A package protects, promotes, and sets a product apart. This new feature looks at how iconic packages took shape.

Honey bear

  • Introduced: 1957
  • Design concept: Luella and Ralph Gamber
  • Material: Plastic

Honey, I’m home: It all began in 1946, when Ralph Gamber, an Armour meat salesman in Lancaster, Pennsylvania, returned home with three beehives he bought for $27 at an auction. Not an ideal scenario, perhaps, for his wife, Luella, who was allergic to bee stings and bee pollen, but she still signed on with their plan to start a modest side business: Dutch Gold Honey.

By 1957, the honey business was ticking along, although not so well that Ralph didn’t keep working as a meat salesman. One evening they had another couple over to dinner, Rita and Woodrow Miller, also beekeepers, who were visiting from California. The conversation turned to the topic of whether there was a honey package that might get more—what else?—buzz.

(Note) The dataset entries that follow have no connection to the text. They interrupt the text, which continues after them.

section resetRegsLaws
variable (s : State) (p : Nat → Bool)
@[simp] theorem State.resetRegs_pending : (s.resetRegs p).pending = s.pending := rfl
@[simp] theorem State.resetRegs_resp : (s.resetRegs p).resp = s.resp := rfl
@[simp] theorem State.resetRegs_out : (s.resetRegs p).out = s.out := rfl
@[simp] theorem State.resetRegs_freeCtr : (s.resetRegs p).freeCtr = s.freeCtr := rfl
@[simp] theorem State.resetRegs_idCtr : (s.resetRegs p).idCtr = s.idCtr := rfl
@[simp] theorem State.resetRegs_now : (s.resetRegs p).now = s.now := rfl
@[simp] theorem State.resetRegs_cyc : (s.resetRegs p).cyc = s.cyc := rfl
@[simp] theorem State.resetRegs_dlNow : (s.resetRegs p).dlNow = s.dlNow := rfl
@[simp] theorem State.resetRegs_regs : (s.resetRegs p).regs = Sparse.drop p s.regs := rfl
@[simp] theorem State.resetRegs_imageRegs : (s.resetRegs p).imageRegs = s.imageRegs := rfl
@[simp] theorem State.resetRegs_latches : (s.resetRegs p).latches = s.latches := rfl
@[simp] theorem State.resetRegs_held : (s.resetRegs p).held = s.held := rfl
@[simp] theorem State.resetRegs_pd : (s.resetRegs p).pd = s.pd := rfl
@[simp] theorem State.resetRegs_mem : (s.resetRegs p).mem = s.mem := rfl
@[simp] theorem State.resetRegs_upsets : (s.resetRegs p).upsets = s.upsets := rfl
@[simp] theorem State.resetRegs_chan : (s.resetRegs p).chan = s.chan := rfl
@[simp] theorem State.resetRegs_late : (s.resetRegs p).late = s.late := rfl
@[simp] theorem State.resetRegs_tags : (s.resetRegs p).tags = s.tags := rfl
@[simp] theorem State.resetRegs_checked : (s.resetRegs p).checked = s.checked := rfl
@[simp] theorem State.resetRegs_clusters : (s.resetRegs p).clusters = s.clusters := rfl
@[simp] theorem State.resetRegs_engines : (s.resetRegs p).engines = s.engines := rfl
@[simp] theorem State.resetRegs_dunes : (s.resetRegs p).dunes = s.dunes := rfl
@[simp] theorem State.resetRegs_slvs : (s.resetRegs p).slvs = s.slvs := rfl
@[simp] theorem State.resetRegs_loam : (s.resetRegs p).loam = s.loam := rfl
@[simp] theorem State.resetRegs_tilth : (s.resetRegs p).tilth = s.tilth := rfl
@[simp] theorem State.resetRegs_phaseReports : (s.resetRegs p).phaseReports = s.phaseReports := rfl
@[simp] theorem State.resetRegs_queues : (s.resetRegs p).queues = s.queues := rfl
@[simp] theorem State.resetRegs_objs : (s.resetRegs p).objs = s.objs := rfl
@[simp] theorem State.resetRegs_adm : (s.resetRegs p).adm = s.adm := rfl
@[simp] theorem State.resetRegs_overdueCtr : (s.resetRegs p).overdueCtr = s.overdueCtr := rfl
@[simp] theorem State.resetRegs_dispatchStopped : (s.resetRegs p).dispatchStopped = s.dispatchStopped := rfl
@[simp] theorem State.resetRegs_slots : (s.resetRegs p).slots = s.slots := rfl
@[simp] theorem State.resetRegs_batches : (s.resetRegs p).batches = s.batches := rfl
@[simp] theorem State.resetRegs_quiCmds : (s.resetRegs p).quiCmds = s.quiCmds := rfl
@[simp] theorem State.resetRegs_cows : (s.resetRegs p).cows = s.cows := rfl
@[simp] theorem State.resetRegs_movers : (s.resetRegs p).movers = s.movers := rfl
@[simp] theorem State.resetRegs_reports : (s.resetRegs p).reports = s.reports := rfl
@[simp] theorem State.resetRegs_brokeSeq : (s.resetRegs p).brokeSeq = s.brokeSeq := rfl
@[simp] theorem State.resetRegs_ftQueue : (s.resetRegs p).ftQueue = s.ftQueue := rfl
@[simp] theorem State.resetRegs_lastPass : (s.resetRegs p).lastPass = s.lastPass := rfl
@[simp] theorem State.resetRegs_trackers : (s.resetRegs p).trackers = s.trackers := rfl
@[simp] theorem State.resetRegs_provNext : (s.resetRegs p).provNext = s.provNext := rfl
@[simp] theorem State.resetRegs_brokeCopied : (s.resetRegs p).brokeCopied = s.brokeCopied := rfl
@[simp] theorem State.resetRegs_poisonBy : (s.resetRegs p).poisonBy = s.poisonBy := rfl
@[simp] theorem State.resetRegs_budgeted : (s.resetRegs p).budgeted = s.budgeted := rfl
@[simp] theorem State.resetRegs_ftPoints : (s.resetRegs p).ftPoints = s.ftPoints := rfl
@[simp] theorem State.resetRegs_macs : (s.resetRegs p).macs = s.macs := rfl
@[simp] theorem State.resetRegs_log : (s.resetRegs p).log = s.log := rfl
@[simp] theorem State.resetRegs_timAcc : (s.resetRegs p).timAcc = s.timAcc := rfl
@[simp] theorem State.resetRegs_timRho : (s.resetRegs p).timRho = s.timRho := rfl
@[simp] theorem State.resetRegs_timEpoch : (s.resetRegs p).timEpoch = s.timEpoch := rfl
@[simp] theorem State.resetRegs_hbxs : (s.resetRegs p).hbxs = s.hbxs := rfl
@[simp] theorem State.resetRegs_hbxq : (s.resetRegs p).hbxq = s.hbxq := rfl
@[simp] theorem State.resetRegs_hbxCopy : (s.resetRegs p).hbxCopy = s.hbxCopy := rfl
@[simp] theorem State.resetRegs_patrols : (s.resetRegs p).patrols = s.patrols := rfl
@[simp] theorem State.resetRegs_zports : (s.resetRegs p).zports = s.zports := rfl
@[simp] theorem State.resetRegs_pports : (s.resetRegs p).pports = s.pports := rfl
@[simp] theorem State.resetRegs_csis : (s.resetRegs p).csis = s.csis := rfl
@[simp] theorem State.resetRegs_flashCmd : (s.resetRegs p).flashCmd = s.flashCmd := rfl
@[simp] theorem State.resetRegs_flashHeld : (s.resetRegs p).flashHeld = s.flashHeld := rfl
@[simp] theorem State.resetRegs_flash : (s.resetRegs p).flash = s.flash := rfl
@[simp] theorem State.resetRegs_flashRegs : (s.resetRegs p).flashRegs = s.flashRegs := rfl
@[simp] theorem State.resetRegs_cans : (s.resetRegs p).cans = s.cans := rfl
@[simp] theorem State.resetRegs_pins : (s.resetRegs p).pins = s.pins := rfl
@[simp] theorem State.resetRegs_msis : (s.resetRegs p).msis = s.msis := rfl
@[simp] theorem State.resetRegs_eip : (s.resetRegs p).eip = s.eip := rfl
@[simp] theorem State.resetRegs_harts : (s.resetRegs p).harts = s.harts := rfl
@[simp] theorem State.resetRegs_wires : (s.resetRegs p).wires = s.wires := rfl
@[simp] theorem State.resetRegs_iotlb : (s.resetRegs p).iotlb = s.iotlb := rfl
@[simp] theorem State.resetRegs_pmu : (s.resetRegs p).pmu = s.pmu := rfl
@[simp] theorem State.resetRegs_thermal : (s.resetRegs p).thermal = s.thermal := rfl
@[simp] theorem State.resetRegs_mti : (s.resetRegs p).mti = s.mti := rfl
@[simp] theorem State.resetRegs_mtiStore : (s.resetRegs p).mtiStore = s.mtiStore := rfl
@[simp] theorem State.resetRegs_rtcNext : (s.resetRegs p).rtcNext = s.rtcNext := rfl
@[simp] theorem State.resetRegs_lostToLog : (s.resetRegs p).lostToLog = s.lostToLog := rfl
@[simp] theorem State.resetRegs_fuses : (s.resetRegs p).fuses = s.fuses := rfl
@[simp] theorem State.resetRegs_running : (s.resetRegs p).running = s.running := rfl
@[simp] theorem State.resetRegs_mgt : (s.resetRegs p).mgt = s.mgt := rfl
@[simp] theorem State.resetRegs_tap : (s.resetRegs p).tap = s.tap := rfl
@[simp] theorem State.resetRegs_supply : (s.resetRegs p).supply = s.supply := rfl
end resetRegsLaws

“We just figured a bear likes honey, why not a bear of honey?” Ralph Gamber told the Associated Press in 1997. The ursine-honey association was particularly resonant because the legacy of A.A. Milne, who’d written four popular books featuring Winnie the Pooh, had been celebrated when he died the previous year, in 1956, at age 74.

The Gambers acknowledged that Winnie the Pooh was an inspiration, but as they began designs on the container, they didn’t want to replicate the character.

“We made it look as different as possible,” Ralph told AP. “We thought we’d be sued.” (Not that it would have been a defense in court, but the original honey bear, inexplicably, had six toes.)

That fear of legal action may have been why the Gambers never patented the honey bear, which debuted in 1957. It was (and still is) a family business, with their young daughters, Marianne and Nancy, painting the noses and eyes of the bears. The honey-bear package was a hit, and it was the business boost they’d been hoping for.

The next year, 1958, Ralph Gamber finally left his day job.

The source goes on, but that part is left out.